/-- A channel's diagnosis ends (R470). -/
def State.diagEnd (s : State) (a : Nat) (d : Diag) : Nat × State :=
  let vs := (List.range 3).map d.verdict
  let s := ((s.set (F.AXD_DIAGRES_L0 a) (vs.getD 0 0)).set (F.AXD_DIAGRES_L1 a) (vs.getD 1 0)).set (F.AXD_DIAGRES_L2 a) (vs.getD 2 0)
  let s := s.set (F.AXD_CHSTAT_DIAG a) 0
  let s := if vs.any fun v => v == 2 || v == 3 || v == 4 then s.axFault a F.AXD_CHSTAT_DIAGF Q.AXD_DIAGF else s
  (vs.getD 0 0 + 16 * vs.getD 1 0 + 256 * vs.getD 2 0, s)

/-- One step of OFFDIAG: a measurement with its readings, two of the node or of both nodes in turn. -/
def State.diagStep (s : State) (n : Nat) (o : OpSlot) (rd : List (BitVec 12)) : State :=
  let a := o.aux.getD 1 3
  let m := o.aux.getD 2 0
  let outs := o.aux.drop 4
  let new := (List.range (if m < 6 then 2 else 4)).map fun i => n32 (rd.getD i 0).toNat
  let words := o.words ++ new
  if m < 8 then ((s.showDiag a (m + 1)).setOp n { o with aux := [o.aux.getD 0 0, a, m + 1, o.aux.getD 3 0] ++ outs, words }).ckptSend 2
  else
    let (v, s) := s.draw
    match s.diagEnd a { v := o.aux.getD 3 0, rd := words.map BitVec.toNat, pick := v.toNat } with
    | (out, s) =>
      match s.diagNext 3 (o.aux.getD 0 0) (outs.set a out) with
      | (s, todo, a, outs) =>
        if a = 3 then s.opDone n o.cmd (outs.map n32)
        else (s.setOp n { o with aux := [todo, a, 0, s.get F.AXD_VM_VM] ++ outs, words := [] }).ckptSend 2

/-! ### CAL_ADC (10 R396) -/

/-- CAL_ADC: nine swaps are forced; without a spare slice it fails at once (DEDUCED, log 47). -/
def State.calAdc (s : State) (c : HCmd) : CmdRes × State :=
  if s.spareOk then (.wait, (({ s with adc := { s.adc with forced := 9 } }).openSlot c [] 9).ckptSend 2) else (.failed 0x23, s)

/-! ### EVENT_ACK (R609) -/

/-- The latest event of the flow is not sent again once it, or a later one, is named. -/
def State.eventAck (s : State) (c : HCmd) : State :=
  let f := c.key.flow
  let fl := s.flow f
  if f < 5 ∧ fl.event.isSome ∧ (bw c.body 0 + 2 ^ 32 - fl.lastEvent) % 2 ^ 32 < 2 ^ 31 then s.setFlow f { fl with event := none } else s

/-! ### Update commands (17 R623 to R637) -/

/-- UPD_CHUNK: a piece that completes the image starts the verification in steps; each completed chunk makes a checkpoint (R627). -/
def State.chunkCmd (s : State) (c : HCmd) (apply : Bool) : CmdRes × State :=
  let n (s : State) : Nat := match s.nvm.sess with | some x => x.count | none => 0
  match s.updChunk c.body apply with
  | (r, t) =>
    let t := if !apply && n s < n t then t.ckptSend 0 else t
    (r, if r = .wait then t.openSlot c [] 1 else t)

/-- UPD_RELAY (R628, R629). -/
def State.relayCmd (s : State) (c : HCmd) (apply : Bool) : CmdRes × State :=
  if apply then (.done [0], s)
  else
    match s.updRelay c with
    | (.wait, t) => (.wait, t.openSlot c [] (t.imgNch (bitsOf (bw c.body 1) 28 1)))
    | r => r

/-- UPD_ACTIVATE (R628, R632). -/
def State.activateCmd (s : State) (c : HCmd) (apply : Bool) : CmdRes × State :=
  if apply then (.done [], s)
  else match s.actBad c.body with
    | some g => (.failed g, s)
    | none => (.wait, s.openSlot c [] 1)

/-- The verification of a slot for UPD_CHUNK ends. -/
def State.chunkStep (s : State) (n : Nat) (o : OpSlot) : State :=
  let nch := match s.nvm.sess with | some x => x.nch | none => 0
  match s.verifyEnd s.idleSlot with
  | (true, s) => s.opDone n o.cmd [n32 nch]
  | (false, s) => s.opFailed n o.cmd 0x47 []
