/-- The pod steers its CT64 toward an error: by a step that leaves it within its class bound while it plays no schedule, else by
part of the way. How far is a free value (DESIGN CHOICE, log 2). -/
def State.podSteer (s : State) (p : PodSt) (e : Int) : PodSt × State :=
  let (v, s) := s.draw
  let r := limitTo ((classBound5 (capTACC p.cap.toNat)) / 5) v.toInt
  ({ p with off := p.off + (if p.playing then limitTo e.natAbs v.toInt else e + r) }, s)

/-- A pod stamps a TIME frame whose SOF arrives `sub` ET into the tick, and follows it where it accepts its claim. -/
def State.podTime (s : State) (l : Nat) (b : Bool) (f : LinkFrame) (sub : Nat) : State :=
  if !(s.pod l).on || !downValid f || f.ftype != 1 then s
  else
    let p := (s.pod l).see f.claim b
    let t2 := ctAdd (s.podNow p) sub
    let e := ctDiff (ctAdd (f.data.getD 0 0).toNat ((f.data.getD 1 0).toNat % 2 ^ 24 : Nat)) t2
    let p := p.setPort b { p.port b with tseq := f.tspec % 256, t2 := t2, perr := e }
    if f.claim != p.cacc then s.setPod l p
    else
      let p := p.heard
      let bound := classBound5 (capTACC p.cap.toNat)
      let err := 5 * e.natAbs
      let run := if err ≤ bound then min 4 (p.tlockRun + 1) else 0
      let lost := 2 * bound < err && p.tlock
      let p := { p with tlockRun := run, tlock := if 2 * bound < err then false else p.tlock || run == 4 }
      let p := if lost && p.playing then { p.block with tlockBlk := true } else p
      let p := if p.tlock then { p with tlockBlk := false } else p
      let (p, s) := s.podSteer p e
      s.setPod l p

/-! ### Windows (R267 to R272, R274) -/

/-- The accepted frame that governs a window start: the highest claim, and among equal claims the later one (R268). -/
def governing (ws : List PodWin) : Option PodWin :=
  ws.foldl (fun o w => match o with | some x => if claimHigher x.claim w.claim then some x else some w | none => some w) none

/-- Whether the blocks that need more than an EDGE frame are over (R274). -/
def PodSt.mayLeave (p : PodSt) : Bool := !p.tlockBlk && !p.needCfg

/-- From OCL 2.0 a channel whose levels differ from SLVL turns off at the window start (R270). -/
def PodSt.levelCheck (p : PodSt) (slvl : Nat) : PodSt :=
  if p.ver < 0x20 then p
  else (List.range 8).foldl (fun p c =>
    if p.outs / 4 ^ c % 4 != slvl / 4 ^ c % 4 && !p.chBlk c then { (p.drive (2 * c) false).drive (2 * c + 1) false with lvlerr := true } else p) p

/-- The channels blocked on their own whose latches FLTCLR has cleared start again with both outputs off (R274). -/
def PodSt.freeChans (p : PodSt) : PodSt :=
  (List.range 8).foldl (fun p c =>
    if p.chb.testBit c && !p.desat.testBit c && !p.gdf.testBit c then
      { p with chb := putBit p.chb c false, outs := putBit (putBit p.outs (2 * c) false) (2 * c + 1) false }
    else p) p

/-- The window of an accepted EDGE frame starts (R268, R270, R271, R273, R274). -/
def PodSt.startEdge (p : PodSt) (trip empty : Bool) (slvl : Nat) (recs : List Word) : PodSt :=
  let p := { p with hold := 0, delayed := [] }
  if trip then p.block
  else if p.blocked && !p.mayLeave then p
  else
    let p := if p.blocked then { p with blocked := false, tripped := false, llost := false, outs := 0 }.settleBlocked else p
    let p := p.freeChans.levelCheck slvl
    if empty then { (List.range 16).foldl (fun p o => p.drive o false) p with sched := [], play := [], playing := true }
    else { p with sched := recs, play := recs, playing := true }
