-- ==== Sys2Proof/Machine/Dispatch.lean ====
section
/-! DEFINITION. Machine/Dispatch.lean: the meaning of each command, one arm for each constructor of Instr. -/
namespace Sys2Proof.Machine
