/-- 07 R250, R251, R253, R254, R256, R257, R280: the negotiation of a cell link. CAPQ is sent in QUERY, and 32 without an answer set NOCAP; a
capability that passes takes the highest common version and leads to CONFIG with its SETCFG, one that does not to FAIL with the reason;
SETCFG is sent at most 3 times; its ACK leads to TSYNC, or to FAIL; the ACK of another command ends it. -/
def Obligations.CellLinkNegotiationActs : Prop :=
  ∀ (s : State) (l : Fin 56) (f : LinkFrame),
    let cap := (f.data.headD 0).toNat
    let res := bitsOf cap 8 8
    let mine (c : OclCmd) : Prop := (s.lane l).cmd = some c ∧ f.tspec % 256 = c.seq ∧ cap % 256 = c.opc
    let crcOk (c : OclCmd) : Prop := cap / 2 ^ 32 = (crc32 (c.data.flatMap blockBytes)).toNat
    (s.ostate l ≠ loQUERY → Gives (.capqSend l) s (fun t => t = s)) ∧
    (s.ostate l = loQUERY → (s.lane l).capSends ≠ 32 → LaneFree s l → Gives (.capqSend l) s (fun t =>
      t.tx = s.tx ++ [.cell l { ftype := 3, claim := s.get F.OCL_CLAIM_CLAIM, seq := (s.lane l).seq, len := 1, tspec := 1, data := [BitVec.ofNat 64 (s.get F.OCL_TCFG_VMAX)], ok := true }] ∧
        (t.lane l).capSends = (s.lane l).capSends + 1 ∧ (t.lane l).seq = ((s.lane l).seq + 1) % 256 ∧ t.mem = s.mem)) ∧
    (s.ostate l = loQUERY → (s.lane l).capSends = 32 → Gives (.capqSend l) s (fun t => t.on (F.OCL_LSTAT_NOCAP l) = true ∧ (t.lane l).capSends = 33)) ∧
    ((∀ c, s.capReason l c = 0 ↔ CapPasses s l c) ∧ ∀ c, s.capReason l c ≤ 5) ∧
    (Heard s l f → f.ftype = 9 → f.tspec / 2 ^ 16 = 1 → s.ostate l = loQUERY → s.capReason l cap ≠ 0 → Gives (.statusCapRx l f) s (fun t =>
      t.ostate l = loFAIL ∧ t.get (F.OCL_LSTATE_REASON l) = s.capReason l cap ∧ t.reg64 (R.OCL_LCAP_LO l) = cap ∧ (t.lane l).cmd = none)) ∧
    (Heard s l f → f.ftype = 9 → f.tspec / 2 ^ 16 = 1 → s.ostate l = loQUERY → CapPasses s l cap → Gives (.statusCapRx l f) s (fun t =>
      t.ostate l = loCONFIG ∧ t.reg64 (R.OCL_LCAP_LO l) = cap ∧ (∃ c, (t.lane l).cmd = some c ∧ c.opc = 2 ∧ c.data = t.setcfgData l) ∧
        t.get (F.OCL_LSTATE_VER l) ∈ [0x10, 0x11, 0x20] ∧ t.get (F.OCL_LSTATE_VER l) ≤ min (s.get F.OCL_TCFG_VMAX) (capVMAX cap) ∧
        ∀ v ∈ [0x10, 0x11, 0x20], v ≤ min (s.get F.OCL_TCFG_VMAX) (capVMAX cap) → v ≤ t.get (F.OCL_LSTATE_VER l))) ∧
    (Heard s l f → f.ftype = 9 → f.tspec / 2 ^ 16 = 1 → s.ostate l ≠ loQUERY → Gives (.statusCapRx l f) s (fun t => (∀ a, a ≠ R.OCL_LSEQ l → t.reg a = s.reg a) ∧
      t.mem = s.mem ∧ t.tx = s.tx ∧ (t.lane l).rxSeq = some f.seq)) ∧
    (s.laneLocked l = true → loQUERY ≤ s.ostate l → s.upValid f = false → Gives (.statusCapRx l f) s (fun t =>
      t.on (F.OCL_LSTAT_CRCERR l) = true ∧ t.regN (R.OCL_LCRC l) = min 0xFFFFFFFF (s.regN (R.OCL_LCRC l) + 1) ∧ t.ocl = s.ocl)) ∧
    (s.laneLocked l = false ∨ s.ostate l < loQUERY → Gives (.statusCapRx l f) s (fun t => t = s) ∧ Gives (.statusAckRx l f) s (fun t => t = s)) ∧
    (∀ c, (s.lane l).cmd = some c → c.opc = 2 → c.due = false → c.sends < 3 → Gives (.setcfgResend l) s (fun t => GoesAgain s t l c)) ∧
    (∀ c, (s.lane l).cmd = some c → c.opc = 2 → c.due = false → 3 ≤ c.sends → Gives (.setcfgResend l) s (fun t =>
      t.ostate l = loFAIL ∧ t.get (F.OCL_LSTATE_REASON l) = 6 ∧ (t.lane l).cmd = none)) ∧
    ((s.lane l).cmd = none → Gives (.setcfgResend l) s (fun t => t = s)) ∧
    (∀ c, Heard s l f → f.ftype = 9 → f.tspec / 2 ^ 16 = 2 → mine c → c.opc = 2 → res = 0 → crcOk c → s.ostate l = loCONFIG →
      Gives (.statusAckRx l f) s (fun t => t.ostate l = loTSYNC ∧ (t.lane l).cmd = none ∧ (t.lane l).dAcc = [] ∧ (t.lane l).dRun = 0)) ∧
    (∀ c, Heard s l f → f.ftype = 9 → f.tspec / 2 ^ 16 = 2 → mine c → c.opc = 2 → ¬ (res = 0 ∧ crcOk c) →
      Gives (.statusAckRx l f) s (fun t => t.ostate l = loFAIL ∧ t.get (F.OCL_LSTATE_REASON l) = 6 ∧ (t.lane l).cmd = none)) ∧
    (∀ c, Heard s l f → f.ftype = 9 → f.tspec / 2 ^ 16 = 2 → mine c → c.opc ≠ 2 → Gives (.statusAckRx l f) s (fun t =>
      (c.src = 1 → t.on F.OCL_LCMDST_BUSY = false ∧ t.get F.OCL_LCMDST_RESULT = res ∧ t.regN R.OCL_LCMDDATA = cap / 2 ^ 32) ∧
        (res = 0 → c.opc = 3 → (t.lane l).commanded = true) ∧ (res = 0 → c.opc = 4 → (t.lane l).commanded = false) ∧
        t.ostate l = s.ostate l ∧
        (s.ostate l ≠ loREADY ∨ (s.lane l).cfg = s.setcfgData l ∧ (s.lane l).hostWait = none → (t.lane l).cmd = none))) ∧
    (∀ c, Heard s l f → f.ftype = 9 → f.tspec / 2 ^ 16 = 2 → (s.lane l).cmd = some c → (f.tspec % 256 ≠ c.seq ∨ cap % 256 ≠ c.opc) →
      Gives (.statusAckRx l f) s (fun t => (t.lane l).cmd = some c ∧ t.ostate l = s.ostate l ∧ t.tx = s.tx))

──────────

[Task description]:
Starting with the first line of the listing above and ending with the line that holds "let a := o.aux.getD 1 3", return those lines exactly as written, both included.

[Written answer]:
/-- A channel's diagnosis ends (R470). -/
def State.diagEnd (s : State) (a : Nat) (d : Diag) : Nat × State :=
  let vs := (List.range 3).map d.verdict
  let s := ((s.set (F.AXD_DIAGRES_L0 a) (vs.getD 0 0)).set (F.AXD_DIAGRES_L1 a) (vs.getD 1 0)).set (F.AXD_DIAGRES_L2 a) (vs.getD 2 0)
  let s := s.set (F.AXD_CHSTAT_DIAG a) 0
  let s := if vs.any fun v => v == 2 || v == 3 || v == 4 then s.axFault a F.AXD_CHSTAT_DIAGF Q.AXD_DIAGF else s
  (vs.getD 0 0 + 16 * vs.getD 1 0 + 256 * vs.getD 2 0, s)

/-- One step of OFFDIAG: a measurement with its readings, two of the node or of both nodes in turn. -/
def State.diagStep (s : State) (n : Nat) (o : OpSlot) (rd : List (BitVec 12)) : State :=
  let a := o.aux.getD 1 3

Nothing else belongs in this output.